> _EXERCISE DETAILS_: In the entries that follow, how many lines contain "holds"? Please reply with only the number.
══ INPUT MATERIAL
/-- R26: the kinds of mode entry. -/
inductive EntryKind
  | base | curtain | purge | defog
  deriving DecidableEq, Repr

/-- R26: who started a PURGE entry. -/
inductive PurgeCause
  | host | auto
  deriving DecidableEq, Repr

/-- R2. -/
inductive SensorStatus
  | ok | missed | lost
  deriving DecidableEq, Repr

/-- R2. -/
inductive Direction
  | none | heat | cool
  deriving DecidableEq, Repr

/-- R46. -/
inductive PoolId
  | heat | cool
  deriving DecidableEq, Repr

/-- R72. -/
inductive EngineBand
  | stopped | idle | cruise | pull
  deriving DecidableEq, Repr

/-- R76: the sequencer's states; the argument is k. -/
inductive Seq
  | off
  | engaging
  | running (k : Nat)
  | stepUp (k : Nat)
  | stepDown (k : Nat)
  | disengaging
  | lockout
  | fault
  deriving DecidableEq, Repr

/-- R94. -/
inductive HeaterState
  | off | igniting | running | stopping | igniteWait | lockedOut
  deriving DecidableEq, Repr

/-- R124. -/
inductive NodeKind
  | sensor | blower | damper | valve | compressor | auxheat
  deriving DecidableEq, Repr

/-- R124: the roles of a zone binding. -/
inductive ZoneRole
  | sensor | blower | valve | damper
  deriving DecidableEq, Repr

/-- R124: the roles of a plant binding. -/
inductive PlantRole
  | compressor | auxHeater | intake
  deriving DecidableEq, Repr

/-- R124, R127. -/
inductive Binding
  | zone (z : Zone) (role : ZoneRole)
  | plant (role : PlantRole)
  deriving DecidableEq, Repr

/-- R128. -/
inductive NodeState
  | unknown | starting | ready | busy | offline | fault
  deriving DecidableEq, Repr

/-- R124. -/
inductive StartCause
  | commission | restart | revival | retry
  deriving DecidableEq, Repr

/-- R148: the two steps of a start-up. -/
inductive StartStep
  | wake | ident
  deriving DecidableEq, Repr

/-- R124. -/
inductive FaultReason
  | kindMismatch | nodeReported | illegalReply | travelTimeout | unexpectedValue | refusedMove
  deriving DecidableEq, Repr

/-- R147. -/
inductive RetryAction
  | check | reset
  deriving DecidableEq, Repr

/-- R147: the step of a retry under way; the IDENT step remembers whether the STATUS reported BUSY. -/
inductive RetryStep
  | status
  | ident (busy : Bool)
  | reset
  deriving DecidableEq, Repr

/-- R129. -/
inductive Command
  | wake | ident | status | read | move | halt | nodeReset
  deriving DecidableEq, Repr

/-- R133. -/
inductive Origin
  | zone (z : Zone)
  | plant | poll | wake | restore | commission | shutdown | retry
  deriving DecidableEq, Repr

/-- R110. -/
inductive LinePhase
  | idle | lead | sending | trail | awaitReply | receiving | closing | drain | broadcastWait | gap
  deriving DecidableEq, Repr

/-- R118. -/
inductive FailKind
  | noReply | badReply | checkError
  deriving DecidableEq, Repr

/-- R158. -/
inductive ItemKind
  | zone | node | plant | door
  deriving DecidableEq, Repr

/-- R158. -/
inductive CheckCode
  | sensorKind | blowerKind | valveKind | damperKind | compressorKind | stageUnits | auxKind | auxUnits
  | intakeKind | coolantUnits | doubleBinding | doorZone
  deriving DecidableEq, Repr

/-- R174. -/
inductive ProtectLevel
  | panelOnly | panelAndDriver
  deriving DecidableEq, Repr

/-! ## The zone controller (chapters 1 and 2) -/

/-- R26: one entry of a mode stack. The BASE entry carries the zone's base mode, which the record holds once. -/
structure ModeEntry where
  kind : EntryKind
  cause : Option PurgeCause
  start : Time
  deriving DecidableEq, Repr

/-- R2: the sticky flags of a zone. -/
structure ZoneFlags where
  saturated : Bool
  sensorLost : Bool
  actuatorFault : Bool
  curtainExpired : Bool
  deriving DecidableEq, Repr

/-- R1, R2: one zone record. stack holds the mode entries from TOP to bottom. -/
structure ZoneRec where
  active : Bool
  rank : Nat
  wmax : Nat
  deadband : Nat
  loopPeriod : Nat
  sensor : Option NodeId
  blower : Option NodeId
  valve : Option NodeId
  damper : Option NodeId
  planSetpoint : Int
  baseMode : BaseMode
  tempSetpoint : Option Int
  stack : List ModeEntry
  openDoors : BitVec 4
  curtainSpent : Bool
  temperature : Option Int
  co2 : Option Nat
  sensorStatus : SensorStatus
  missed : Nat
  direction : Direction
  want : Nat
  claimRank : Nat
  flags : ZoneFlags
  loopTimer : Timer
  holdTimer : Timer
  defogTimer : Timer
  curtainTimer : Timer
  deriving DecidableEq, Repr

/-- R3. -/
structure ZoneTuning where
  ventLevel : Nat
  minBlower : Nat
  panelBand : Nat
  holdTime : Nat
  curtainLimit : Nat
  purgeOn : Nat
  purgeOff : Nat
  deriving DecidableEq, Repr

/-- The zone controller's state. Bit n − 1 of a door's set stands for zone n (R185). -/
structure ZoneBlock where
  table : Vector ZoneRec 24
  tuning : ZoneTuning
  doorMap : Vector (BitVec 24) 4
  deriving DecidableEq, Repr

/-! ## The capacity arbiter (chapter 3) -/

/-- R49. -/
structure Grant where
  zone : Zone
  units : Nat
  number : Nat
  deriving DecidableEq, Repr

/-- R50; the claim's pool is the pool whose queue holds it. -/
structure Claim where
  zone : Zone
  units : Nat
  rank : Nat
  arrival : Nat
  passed : Nat
  filed : Time
  saturated : Bool
  deriving DecidableEq, Repr

/-- R46: capacity, grant list, claim queue in queue order. -/
structure Pool where
  capacity : Nat
  grants : List Grant
  claims : List Claim
  deriving DecidableEq, Repr

/-- R46, R48, R66. -/
structure Arbiter where
  heat : Pool
  cool : Pool
  counter : Nat
  saturationTime : Nat
  deriving DecidableEq, Repr

/-! ## The plant controller (chapters 4 and 5) -/

/-- R75, R91: the plant definition. -/
structure PlantDef where
  compressor : Option NodeId
  u1 : Nat
  u2 : Nat
  u3 : Nat
  u4 : Nat
  idleMax : Nat
  cruiseMax : Nat
  pullMax : Nat
  minRun : Nat
  minOff : Nat
  stageDownHold : Nat
  auxHeater : Option NodeId
  auxUnits : Nat
  coolantUnits : Nat
  intake : Option NodeId
  deriving DecidableEq, Repr

/-- R69, R90, R94: what the plant controller last heard of a pool. -/
structure PoolView where
  nonEmpty : Bool
  granted : Nat
  deriving DecidableEq, Repr

/-- R76, R83, R84, R85, R87, R90: the compressor sequencer. checkAsked: a steady-state STATUS has been asked since the
present RUNNING(k) was entered (R87, log 35); watch: log 23. -/
structure Sequencer where
  state : Seq
  minRunTimer : Timer
  minRunExpired : Bool
  holdTimer : Timer
  holdMet : Bool
  lockoutTimer : Timer
  pollTimer : Timer
  checkAsked : Bool
  watch : Bool
  deriving DecidableEq, Repr

/-- R94: the heater record; checkAsked: a STATUS has been asked since the present RUNNING was entered (R100, log 35). -/
structure Heater where
  state : HeaterState
  failures : Nat
  permit : Bool
  stopMark : Bool
  igniteWaitTimer : Timer
  stopDelayTimer : Timer
  flamePollTimer : Timer
  checkAsked : Bool
  deriving DecidableEq, Repr

/-- The plant controller's state (R72, R73, R75, R76, R91, R92, R94, R107). -/
structure Plant where
  band : EngineBand
  coolant : Nat
  shedView : Bool
  defn : PlantDef
  stopDelay : Nat
  minFreshAir : Nat
  seq : Sequencer
  heater : Heater
  viewHeat : PoolView
  viewCool : PoolView
  purgeCount : Nat
  intakeTarget : Option Nat
  deriving DecidableEq, Repr

/-! ## The node manager (chapter 7) -/

/-- R124: a node's last reported value: a number, or for a SENSOR a temperature and a CO2. -/
inductive Value
  | num (n : Nat)
  | reading (temperature : Int) (co2 : Nat)
  deriving DecidableEq, Repr

/-- R141: the pending move, an argument with its origin. -/
structure PendingMove where
  argument : Nat
  origin : Origin
  deriving DecidableEq, Repr

/-- R124: one node record, with what R138, R147, R148 and R151 imply beside it (haltOwed, retryStep, startStep,
busyFromFault). -/
structure NodeRec where
  configured : Bool
  kind : Option NodeKind
  binding : Option Binding
  state : NodeState
  failCount : Nat
  wakeCount : Nat
  cause : Option StartCause
  startStep : StartStep
  target : Option Nat
  pending : Option PendingMove
  value : Option Value
  nodeTarget : Option Nat
  version : Option Byte
  busySince : Option Time
  busyFromFault : Bool
  faultReason : Option FaultReason
  retryOwed : Option RetryAction
  retryStep : Option RetryStep
  haltOwed : Bool
  wakeTimer : Timer
  pollTimer : Timer
  travelTimer : Timer
  revivalTimer : Timer
  deriving DecidableEq, Repr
════
> _EXPECTED ANSWER_: 3